Despite the fact that several decades have passed since the application of the first rationalization programs, the pharmaceutical expenditure per inhabitant in Spain has not stopped growing since 2013 and weighs like a slab on the health budgets of the communities. In Catalonia, the second autonomous region with the least investment in healthcare per capita (behind only Madrid and Murcia), Health spent last year more than 3,000 million euros on medicines, a significant part of the 11,708 million of its budget . The department has launched different initiatives to contain this game. In this context, he will ask the Ministry of Health to hand over the powers of the Interministerial Commission for Prices of Medicines and Health Products (CIPM) to be able to negotiate the reference prices of drugs with laboratories.
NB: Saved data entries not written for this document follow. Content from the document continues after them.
-- ==== Sys2Proof/Laws/Quiet.lean ====
section
/-! SUPPORT. What no evaluation, alert, close, fault or grant touches: the quiet part of State, with one lemma for each shared operation. -/

namespace Sys2Proof.Machine

/-- The part of a D port that orders of the engine leave: all but the normal queue. -/
def portQuiet (x : PortD) : Framer × List Frame × List StopFrame × Option Sending × Counters :=
  (x.framer, x.reports, x.urgent, x.sending, x.counters)

/-- The part of State that the cascades of one act leave as it was: settings, mode and time, Port U,
the Node Map and filters, the tables, the lists of reports not yet taken, the Lane Stop Unit, the permit
bits, the unassigned volumes, the waiting commands, and of a D port all but its normal queue. -/
def quiet (s : State) :=
  ((s.mgmt, s.portU, s.relay, s.pending, s.free, s.stop, s.header.record),
   (s.arms.table, s.arms.recipes, s.arms.permits, s.arms.permitTimer, s.arms.permitReports),
   (s.meter.table, s.meter.samples, s.meter.unassigned), (s.inj.table, s.inj.reports),
   s.reg.reports, portQuiet s.d0, portQuiet s.d1)

/-- A fold of operations that keep the quiet part keeps it. -/
theorem foldl_quiet {α : Type} (f : State → α → State) (h : ∀ s x, quiet (f s x) = quiet s)
    (xs : List α) (s : State) : quiet (xs.foldl f s) = quiet s := by
  induction xs generalizing s with
  | nil => rfl
  | cons x xs ih => rw [List.foldl_cons, ih, h]

/-! ## Single updates -/

@[simp] theorem setCtx_quiet (s : State) (a : Arm) (c : ArmCtx) : quiet (s.setCtx a c) = quiet s := rfl

@[simp] theorem modCtx_quiet (s : State) (a : Arm) (f : ArmCtx → ArmCtx) :
    quiet (s.modCtx a f) = quiet s := rfl

@[simp] theorem setClose_quiet (s : State) (a : Arm) (c : CloseRun) :
    quiet (s.setClose a c) = quiet s := rfl

@[simp] theorem setMeterRun_quiet (s : State) (i : Slot) (r : MeterRun) :
    quiet (s.setMeterRun i r) = quiet s := rfl

@[simp] theorem setChan_quiet (s : State) (a : Arm) (st : Stream) (c : ValveChan) :
    quiet (s.setChan a st c) = quiet s := by cases st <;> rfl

@[simp] theorem setWatch_quiet (s : State) (a : Arm) (b : Bool) :
    quiet (s.setWatch a b) = quiet s := rfl

@[simp] theorem setGrant_quiet (s : State) (a : Arm) (g : Grant) :
    quiet (s.setGrant a g) = quiet s := rfl

@[simp] theorem setWaitTimer_quiet (s : State) (a : Arm) (t : WaitTimer) :
    quiet (s.setWaitTimer a t) = quiet s := rfl

@[simp] theorem setInjRun_quiet (s : State) (c : Channel) (r : InjRun) :
    quiet (s.setInjRun c r) = quiet s := rfl

@[simp] theorem joinNormal_quiet (p : DPort) (f : NormalFrame) (s : State) :
    quiet (joinNormal p f s) = quiet s := by cases p <;> rfl

@[simp] theorem setAlerts_quiet (xs : List Alert) (s : State) : quiet (setAlerts xs s) = quiet s := rfl

@[simp] theorem settleAlerts_quiet (s : State) : quiet (settleAlerts s) = quiet s := rfl

@[simp] theorem enterAlert_quiet (k : AlertKind) (j : Subject) (s : State) :
    quiet (enterAlert k j s) = quiet s := by
  simp only [enterAlert]
  (repeat' split) <;> rfl

@[simp] theorem raiseAlert_quiet (k : AlertKind) (j : Subject) (s : State) :
    quiet (raiseAlert k j s) = quiet s := by simp [raiseAlert]

@[simp] theorem callPass_quiet (s : State) : quiet (callPass s) = quiet s := by
  simp only [callPass]
  split <;> rfl

@[simp] theorem setPhase_quiet (a : Arm) (p : ArmPhase) (s : State) :
    quiet (setPhase a p s) = quiet s := rfl

@[simp] theorem dequeue_quiet (a : Arm) (s : State) : quiet (dequeue a s) = quiet s := rfl

@[simp] theorem setFaultCode_quiet (a : Arm) (k : AlertKind) (s : State) :
    quiet (setFaultCode a k s) = quiet s := rfl

/-! ## Orders and evaluations -/

@[simp] theorem sendValveOrder_quiet (a : Arm) (st : Stream) (d : Nat) (addr : Byte) (p : DPort)
    (s : State) : quiet (sendValveOrder a st d addr p s) = quiet s := by simp [sendValveOrder]

@[simp] theorem placeOrder_quiet (a : Arm) (st : Stream) (d : Nat) (s : State) :
    quiet (placeOrder a st d s) = quiet s := by
  simp only [placeOrder]
  (repeat' split) <;> simp

@[simp] theorem handDemand_quiet (a : Arm) (st : Stream) (d : Nat) (s : State) :
    quiet (handDemand a st d s) = quiet s := by
  simp only [handDemand]
  (repeat' split) <;> simp

@[simp] theorem handDemands_quiet (a : Arm) (s : State) : quiet (handDemands a s) = quiet s := by
  simp only [handDemands]
  (repeat' split) <;> simp

@[simp] theorem capEval_quiet (a : Arm) (s : State) : quiet (capEval a s) = quiet s := by
  simp [capEval]

@[simp] theorem capEvalIfFlowing_quiet (a : Arm) (s : State) :
    quiet (capEvalIfFlowing a s) = quiet s := by
  simp only [capEvalIfFlowing]
  split <;> simp

@[simp] theorem restEval_quiet (a : Arm) (s : State) : quiet (restEval a s) = quiet s := by
  simp [restEval]

/-! ## Strokes -/

@[simp] theorem sendStroke_quiet (c : Channel) (o : Bool) (addr : Byte) (p : DPort) (s : State) :
    quiet (sendStroke c o addr p s) = quiet s := by simp [sendStroke]

@[simp] theorem serveChannel_quiet (c : Channel) (s : State) :
    quiet (serveChannel c s) = quiet s := by
  simp only [serveChannel]
  (repeat' split) <;> simp

@[simp] theorem judgePace_quiet (a : Arm) (s : State) : quiet (judgePace a s) = quiet s := by
  simp only [judgePace]
  (repeat' split) <;> simp

@[simp] theorem judgeOutlet_quiet (c : Channel) (r : InjRun) (s : State) (o : Bool) :
    quiet (judgeOutlet c r s o) = quiet s := by
  simp only [judgeOutlet]
  split
  · split
    · rfl
    · exact judgePace_quiet ..
  · rfl

@[simp] theorem modLine_quiet (a : Arm) (c : Channel) (f : LineState → LineState) (s : State) :
    quiet (modLine a c f s) = quiet s := rfl

@[simp] theorem placeStrokes_quiet (a : Arm) (p : ArmPhase) (l : LineState) (k : Nat) (s : State) :
    quiet (placeStrokes a p l k s) = quiet s := by
  simp only [placeStrokes]
  (repeat' split) <;> simp <;> split <;> simp

@[simp] theorem lineDue_quiet (a : Arm) (p : ArmPhase) (s : State) (l : LineState) :
    quiet (lineDue a p s l) = quiet s := by
  simp only [lineDue]
  (repeat' split) <;> simp

@[simp] theorem strokesFall_quiet (a : Arm) (p : ArmPhase) (s : State) :
    quiet (strokesFall a p s) = quiet s := foldl_quiet _ (by simp) _ _

@[simp] theorem shedLine_quiet (a : Arm) (s : State) (l : LineState) :
    quiet (shedLine a s l) = quiet s := by
  simp only [shedLine]
  (repeat' split) <;> simp

@[simp] theorem shedStrokes_quiet (a : Arm) (s : State) : quiet (shedStrokes a s) = quiet s := by
  simp [shedStrokes, foldl_quiet (shedLine a) (shedLine_quiet a)]

@[simp] theorem uncountStroke_quiet (a : Arm) (s : State) (c : Channel) :
    quiet (uncountStroke a s c) = quiet s := by
  simp only [uncountStroke]
  (repeat' split) <;> simp

@[simp] theorem uncountStrokes_quiet (a : Arm) (s : State) :
    quiet (uncountStrokes a s) = quiet s := foldl_quiet _ (uncountStroke_quiet a) _ _

/-! ## Shares, closes and faults -/

@[simp] theorem refigureArm_quiet (s : State) (a : Arm) : quiet (refigureArm s a) = quiet s := by
  simp only [refigureArm]
  (repeat' split) <;> simp

@[simp] theorem setEffective_quiet (v : Nat) (s : State) : quiet (setEffective v s) = quiet s :=
  foldl_quiet _ refigureArm_quiet _ _

@[simp] theorem afterRelease_quiet (s : State) : quiet (afterRelease s) = quiet s := by
  simp only [afterRelease]
  (repeat' split) <;> simp

@[simp] theorem releaseShares_quiet (a : Arm) (s : State) : quiet (releaseShares a s) = quiet s := by
  simp [releaseShares]

@[simp] theorem startSilence_quiet (a : Arm) (s : State) : quiet (startSilence a s) = quiet s :=
  foldl_quiet _ (by intro s i; dsimp only; split <;> simp) _ _

@[simp] theorem stopSilence_quiet (a : Arm) (s : State) : quiet (stopSilence a s) = quiet s :=
  foldl_quiet _ (by intro s i; simp) _ _

@[simp] theorem enterDone_quiet (a : Arm) (why : EndReason) (s : State) :
    quiet (enterDone a why s) = quiet s := by
  simp only [enterDone]
  split <;> rfl

@[simp] theorem leaveClosing_quiet (a : Arm) (s : State) : quiet (leaveClosing a s) = quiet s := by
  simp [leaveClosing]

@[simp] theorem completeClose_quiet (a : Arm) (s : State) : quiet (completeClose a s) = quiet s := by
  simp only [completeClose]
  split <;> simp

@[simp] theorem judgeClose_quiet (a : Arm) (s : State) : quiet (judgeClose a s) = quiet s := by
  simp only [judgeClose]
  split <;> simp

@[simp] theorem recheckSettled_quiet (a : Arm) (s : State) : quiet (recheckSettled a s) = quiet s := by
  simp only [recheckSettled]
  split <;> simp

@[simp] theorem leaveQueue_quiet (a : Arm) (s : State) : quiet (leaveQueue a s) = quiet s := by
  simp [leaveQueue]

@[simp] theorem cancelYield_quiet (a : Arm) (s : State) : quiet (cancelYield a s) = quiet s := by
  simp [cancelYield]

@[simp] theorem beginClose_quiet (a : Arm) (why : CloseReason) (s : State) :
    quiet (beginClose a why s) = quiet s := by simp [beginClose]

@[simp] theorem enterClosing_quiet (a : Arm) (why : CloseReason) (s : State) :
    quiet (enterClosing a why s) = quiet s := by
  simp only [enterClosing, judgeClose_quiet, restEval_quiet, cancelYield_quiet, beginClose_quiet]
  split <;> simp

@[simp] theorem faultEffect_quiet (a : Arm) (k : AlertKind) (s : State) :
    quiet (faultEffect a k s) = quiet s := by
  simp only [faultEffect]
  (repeat' split) <;> simp

@[simp] theorem faultArm_quiet (a : Arm) (k : AlertKind) (s : State) :
    quiet (faultArm a k s) = quiet s := by simp [faultArm]

@[simp] theorem faultRunning_quiet (arms : Byte) (k : AlertKind) (s : State) :
    quiet (faultRunning arms k s) = quiet s :=
  foldl_quiet _ (by intro s a; split <;> simp) _ _

/-! ## Phases and grants -/

@[simp] theorem phaseCheck_quiet (a : Arm) (s : State) : quiet (phaseCheck a s) = quiet s := by
  simp only [phaseCheck]
  (repeat' split) <;> simp

@[simp] theorem clearHeadRaised_quiet (a : Arm) (s : State) : quiet (clearHeadRaised a s) = quiet s :=
  foldl_quiet _ (by intro s i; dsimp only; split <;> simp) _ _

@[simp] theorem checkAdditives_quiet (a : Arm) (s : State) : quiet (checkAdditives a s) = quiet s := by
  simp only [checkAdditives]
  split <;> simp

@[simp] theorem enterStarting_quiet (a : Arm) (s : State) : quiet (enterStarting a s) = quiet s := by
  simp [enterStarting]

@[simp] theorem sampleEval_quiet (a : Arm) (s : State) : quiet (sampleEval a s) = quiet s := by
  simp only [sampleEval]
  split <;> simp

@[simp] theorem evalForSample_quiet (a : Arm) (s : State) : quiet (evalForSample a s) = quiet s := by
  simp only [evalForSample]
  (repeat' split) <;> simp

@[simp] theorem evalAndPhase_quiet (b : Bool) (a : Arm) (s : State) :
    quiet (evalAndPhase b a s) = quiet s := by
  simp only [evalAndPhase]
  split <;> simp

@[simp] theorem askYield_quiet (a : Arm) (s : State) : quiet (askYield a s) = quiet s := by
  simp only [askYield]
  split
  · exact (capEval_quiet a _).trans (setGrant_quiet s a _)
  · simp

@[simp] theorem askUntil_quiet (need : Nat) (xs : List Arm) (s : State) :
    quiet (askUntil need xs s) = quiet s := by
  induction xs generalizing s with
  | nil => rfl
  | cons x xs ih => simp only [askUntil]; split <;> simp [ih]

@[simp] theorem yieldsFor_quiet (h : Arm) (s : State) : quiet (yieldsFor h s) = quiet s := by
  simp only [yieldsFor]
  split <;> simp

@[simp] theorem grantHead_quiet (h : Arm) (s : State) : quiet (grantHead h s) = quiet s := by
  simp only [grantHead, enterStarting_quiet]
  rfl

@[simp] theorem startSpacing_quiet (s : State) : quiet (startSpacing s) = quiet s := by
  simp only [startSpacing]
  split <;> rfl

@[simp] theorem topUp_quiet (s : State) (a : Arm) : quiet (topUp s a) = quiet s := by
  simp only [topUp]
  split <;> simp

@[simp] theorem serveQueue_quiet (n : Nat) (s : State) : quiet (serveQueue n s) = quiet s := by
  induction n generalizing s with
  | zero => rfl
  | succ n ih =>
    simp only [serveQueue]
    (repeat' split) <;> simp [ih, foldl_quiet topUp topUp_quiet]

@[simp] theorem makePass_quiet (s : State) : quiet (makePass s) = quiet s := by
  simp only [makePass]
  split
  · rfl
  · exact serveQueue_quiet _ _

@[simp] theorem enterWaiting_quiet (a : Arm) (s : State) : quiet (enterWaiting a s) = quiet s := by
  simp only [enterWaiting, callPass_quiet]
  rfl

@[simp] theorem beginFlow_quiet (a : Arm) (s : State) : quiet (beginFlow a s) = quiet s := by
  simp only [beginFlow]
  split <;> simp

@[simp] theorem changeCapacity_quiet (v : Nat) (s : State) :
    quiet (changeCapacity v s) = quiet s := by
  simp only [changeCapacity]
  split
  · simp
  · exact foldl_quiet _ (by simp) _ _

@[simp] theorem toIdle_quiet (a : Arm) (s : State) : quiet (toIdle a s) = quiet s := by
  simp [toIdle]

@[simp] theorem dropOwed_quiet (c : Channel) (s : State) (o : Bool) :
    quiet (dropOwed c s o) = quiet s := by
  simp only [dropOwed]
  split <;> simp

@[simp] theorem isolate_quiet (c : Channel) (s : State) : quiet (isolate c s) = quiet s := by
  simp only [isolate]
  rw [foldl_quiet _ (by simp), foldl_quiet _ (by intro s a; split <;> simp)]
  simp

end Sys2Proof.Machine
end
“We think that we lack instruments to manage our needs well”, explains the Minister of Health, Manel Balcells, to La Vanguardia, with a view to the meeting he will hold in February with Minister Mónica García: “We are the reference points in the whole of the State for major pathologies, we will continue to be and we want to continue to be, but we would like to have the necessary instruments to be able to be competitive and there are things that we do not have, neither in this nor in the matter of reference prices for medicines . It turns out that we are very conditioned with the prices, especially with the new therapies”.

According to data from Health, in Catalonia total pharmaceutical expenditure grew by 13.75% (9.99% per inhabitant) between 2019 and 2022. In this period, for example, the cost per patient treated with oral antidiabetics increased by 34% and disbursements for these drugs grew by 44.8%, up to the 170.4 million invested in 2022. That year, each Catalan withdrew 19.4 prescriptions, a record. According to experts, a significant portion of the 150.6 million prescriptions in 2022 may not be necessary, may even be harmful in some cases: 73,430 people at low cardiovascular risk received lipid-lowering drugs, more than half of adults with pharyngitis were prescribed an antibiotic without a diagnosis of bacterial pharyngitis, 36,677 people with an anxiety incident were prescribed long-term benzodiazepines… 1 in 5 people over the age of 75 take more than 10 drugs on a regular basis.

“It is necessary to rationalize the prescription a little and especially in elderly patients who are heavily medicated, because they may not need so many things, and there is room for residential patients as well”, argues Balcells.

However, it is not the drugs dispensed in pharmacies that are the most worrying, but the very expensive new therapies and the outpatient hospital medication (MHDA), which every year cuts differences with pharmaceutical expenditure, especially in Catalonia, the community who invests the most in MHDA: between January and October 2023 the cost increased by 10.8% compared to the same period of the previous year (disbursement for medical prescriptions did not rise as much, by 4.8% ).

The Government has made some structural changes against this budget slab. “We have changed the Pharmacy area of ??CatSalut. We have turned it into a direction, with specific orders to rationalize pharmaceutical and, above all, hospital expenditure”, points out Balcells. On the other hand, the Government wants the Health Quality and Assessment Agency (AQuAS) to generate scientific evidence and protocols on the use of high-priced medicines. A CAR-T cell therapy against leukemia costs 400,000 euros, explains the minister. Along these lines, the recent creation of the Catalan Center for Advanced Therapies wants to participate in the development of treatments based on bioengineering processes with the aim of reducing administrative expenses. “The Government is committed to guaranteeing patient access to these therapies and increasing the capacity of hospitals to carry out clinical trials and position Catalonia as a benchmark and European leader in the research and application of advanced therapies”.

As an oxygen balloon, the patents for the first medicines obtained through biotechnology, which from the eighties provided treatment for cancerous tumors, autoimmune diseases, rheumatoid arthritis or diabetes mellitus, are now pending. So replicas, or biosimilar medicines, are spread at much lower prices.